Jacobson says implementing the change was paramount to making sure the business, which is nearly five months old, was doing everything it could to support its staff. Health coverage is rare in many restaurants, and an oversaturated dining market in D.C. means it’s difficult for owners to find and retain staff members.
For Jacobson and her partners, it was important to show customers how they were supporting the staff at Thamee and not shuffle the health care costs into food and drinks. She wants the restaurant to be a disruptor that helps mold the national conversation. She says Thamee already pays non-tipped employees $15 an hour, a dollar over the minimum wage.
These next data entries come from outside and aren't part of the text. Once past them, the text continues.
-- ==== Sys2Proof/Machine/Mac.lean ====
section
/-! DEFINITION. Ethernet ports: transmit queues, shapers, pauses, the damper, the link and SFP+ management (spec/09). -/
namespace Sys2Proof.Machine

def Dev.mac (d : Dev) (n : Nat) : Mac := if n = 0 then d.mac0 else d.mac1
def Dev.setMac (d : Dev) (n : Nat) (m : Mac) : Dev := if n = 0 then { d with mac0 := m } else { d with mac1 := m }
def Mac.queue (m : Mac) (q : Nat) : TxQueue := Sparse.get {} m.queues q
def Mac.setQueue (m : Mac) (q : Nat) (x : TxQueue) : Mac := { m with queues := Sparse.put {} m.queues q x }
def Dev.setQueue (d : Dev) (n q : Nat) (x : TxQueue) : Dev := d.setMac n ((d.mac n).setQueue q x)

/-- The event source of port `n` (R310). -/
def macSrc (n : Nat) : Nat := 11 + n

/-- Count `k` in counter `i` of port `n` (R308). -/
def Dev.macCount (d : Dev) (n i : Nat) (k : Nat := 1) : Dev :=
  let half := if i < 32 then Reg.MAC_CNTHALF0 n else Reg.MAC_CNTHALF1 n
  let was := d.rd (Reg.MAC_CNT n i)
  let d := d.countBit (Reg.MAC_CNT n i) half (i % 32) k
  if was / 2 ^ 31 = d.rd (Reg.MAC_CNT n i) / 2 ^ 31 then d else d.flag (Reg.MAC_STATUS_CNT_HALF n)

/-- Line rate in Mb/s by speed code, and tenths of a ns per bit (R279). -/
def rateOf (speed : Nat) : Nat := match speed with | 0 => 10000 | 1 => 2500 | _ => 1000
def bitTenths (speed : Nat) : Nat := match speed with | 0 => 1 | 1 => 4 | _ => 10
def Dev.speed (d : Dev) (n : Nat) : Nat := d.rd (Reg.MAC_STATUS_SPEED_NOW n)

/-- Frame length on the line: with the FCS, padded to 64 bytes. -/
def TxFrame.len (f : TxFrame) : Nat := max 64 (f.bytes.length + 4)

def queueLen (q : List TxFrame) : Nat := q.foldl (fun s f => s + f.len) 0

/-- The size bin of a frame, counted from the first (R308). -/
def sizeBin (len : Nat) : Nat :=
  if len ≤ 64 then 0 else if len ≤ 127 then 1 else if len ≤ 255 then 2 else if len ≤ 511 then 3 else if len ≤ 1023 then 4
  else if len ≤ 1518 then 5 else 6

/-- 0, 1, 2: a unicast, multicast or broadcast destination. -/
def castOf (b : List Nat) : Nat := if slice b 0 6 = List.replicate 6 255 then 2 else if isGroup b then 1 else 0

/-- MACn_ADDR as six bytes. -/
def Dev.macAddr (d : Dev) (p : Nat) : List Nat :=
  toBe 2 (d.rd (Reg.MAC_ADDR_HI_ADDR p)) ++ toBe 4 (d.rd (Reg.MAC_ADDR_LO_ADDR p))

/-! ### Time on a port (R293, R299) -/

/-- The damper acts on queue `q` (R299). -/
def Dev.damped (d : Dev) (n q : Nat) : Bool := d.on (Reg.MAC_QCFG_AUDIO n q) && d.on (Reg.MAC_QCFG_DAMPER_EN n q)

def Dev.shaped (d : Dev) (n q : Nat) : Bool :=
  (q == 5 && d.on (Reg.MAC_SHAPER5_EN n)) || (q == 6 && d.on (Reg.MAC_SHAPER6_EN n))
def Dev.idleSlope (d : Dev) (n q : Nat) : Nat :=
  if q = 5 then d.rd (Reg.MAC_SHAPER5_IDLESLOPE n) else d.rd (Reg.MAC_SHAPER6_IDLESLOPE n)
def Mac.credit (m : Mac) (q : Nat) : Int := if q = 5 then m.credit5 else m.credit6
def Mac.setCredit (m : Mac) (q : Nat) (x : Int) : Mac := if q = 5 then { m with credit5 := x } else { m with credit6 := x }

/-- MACn_PAUSE_STAT.PAUSED follows the queues. -/
def Dev.showPaused (d : Dev) (n : Nat) : Dev :=
  d.wr (Reg.MAC_PAUSE_STAT_PAUSED n) (bitsOf ((List.range 8).map fun q => ((d.mac n).queue q).paused))

def Dev.broken (d : Dev) (n q : Nat) : Bool := d.rd (Reg.MAC_PAUSE_STAT_BROKEN n) / 2 ^ q % 2 == 1
def Dev.setBroken (d : Dev) (n q : Nat) (b : Bool) : Dev :=
  d.wr (Reg.MAC_PAUSE_STAT_BROKEN n) (setBit (d.rd (Reg.MAC_PAUSE_STAT_BROKEN n)) q b)

/-- Of the next `e` tenths of a ns, how long queue `q` is paused: the timer runs out, or D reaches its limit and the pause ends
(R296, R299, R300). -/
def Dev.pausedPart (d : Dev) (n q e : Nat) : Nat :=
  let x := (d.mac n).queue q
  let p := min e x.left
  if d.damped n q && !x.q.isEmpty then min p (d.rd (Reg.MAC_FC_CFG_DAMPER_LIMIT n) * 10000 - x.d) else p

/-- The credit of shaped queue `q` after `e` tenths of a ns more (R293). -/
def Dev.creditAfter (d : Dev) (n q e : Nat) : Int :=
  let m := d.mac n
  let paused := d.pausedPart n q e
  let sent := if m.txQueue = q then min e (m.txEnd - m.now) else 0
  let c := m.credit q - (rateOf (d.speed n) - d.idleSlope n q : Int) * ((sent - paused : Nat) : Int)
  if (m.queue q).q.isEmpty then (if m.txQueue = q ∧ m.txEnd > m.now + e then c else min c 0)
  else c + d.idleSlope n q * ((e - max paused sent : Nat) : Int)

/-- Queue `q` after `e` tenths of a ns more: its pause timer, D and the time since its last nonzero pause frame (R296, R299, R301). -/
def Dev.queueAfter (d : Dev) (n q e : Nat) (x : TxQueue) : TxQueue :=
  let p := d.pausedPart n q e
  if d.damped n q && !x.q.isEmpty then
    let D := x.d + p
    { x with d := D, left := if D ≥ d.rd (Reg.MAC_FC_CFG_DAMPER_LIMIT n) * 10000 then 0 else x.left - p, quiet := x.quiet + e }
  else { x with left := x.left - p, quiet := x.quiet + e }

/-- Credits, pause timers and damper counts of port `n` run up to the present instant. -/
def Dev.macRun (d : Dev) (n : Nat) : Dev :=
  let m := d.mac n
  let e := 10 * d.timeNs - m.now
  let m' := [5, 6].foldl (fun m q => if d.shaped n q then m.setCredit q (d.creditAfter n q e) else m) m
  let qs : Sparse TxQueue := m.queues.map fun x => (x.1, d.queueAfter n x.1 e x.2)
  let d := d.setMac n { m' with queues := qs, now := m.now + e }
  let show_ := fun (c : Int) => uint 32 (if c % 10000 = 0 then c / 10000 else if Config.quotUp 0 c 10000 then c / 10000 + 1 else c / 10000)
  ((d.wr (Reg.MAC_CREDIT5_CREDIT n) (show_ m'.credit5)).wr (Reg.MAC_CREDIT6_CREDIT n) (show_ m'.credit6)).showPaused n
Thamee already has to deal with the stigma of prices people expect to pay for non-European food, she says, and hidden costs add up for employers.
She says the restaurant has hired cooks from D.C. Central Kitchen, the nonprofit that trains formerly homeless and unemployed people how to become professional cooks, and she doesn’t want to see those people leave for hotel jobs because those are the only employers that offer a sustainable career.
Jacobson expects to receive some resistance from customers about the new policy, but she’s not worried about losing business.
“Anyone who would push back against transformation may not want to eat at woman- and immigrant-owned businesses that are going to push for wellness for their team,” she says.
Correction 10/3/2019: Updated to clarify Thamee’s wages.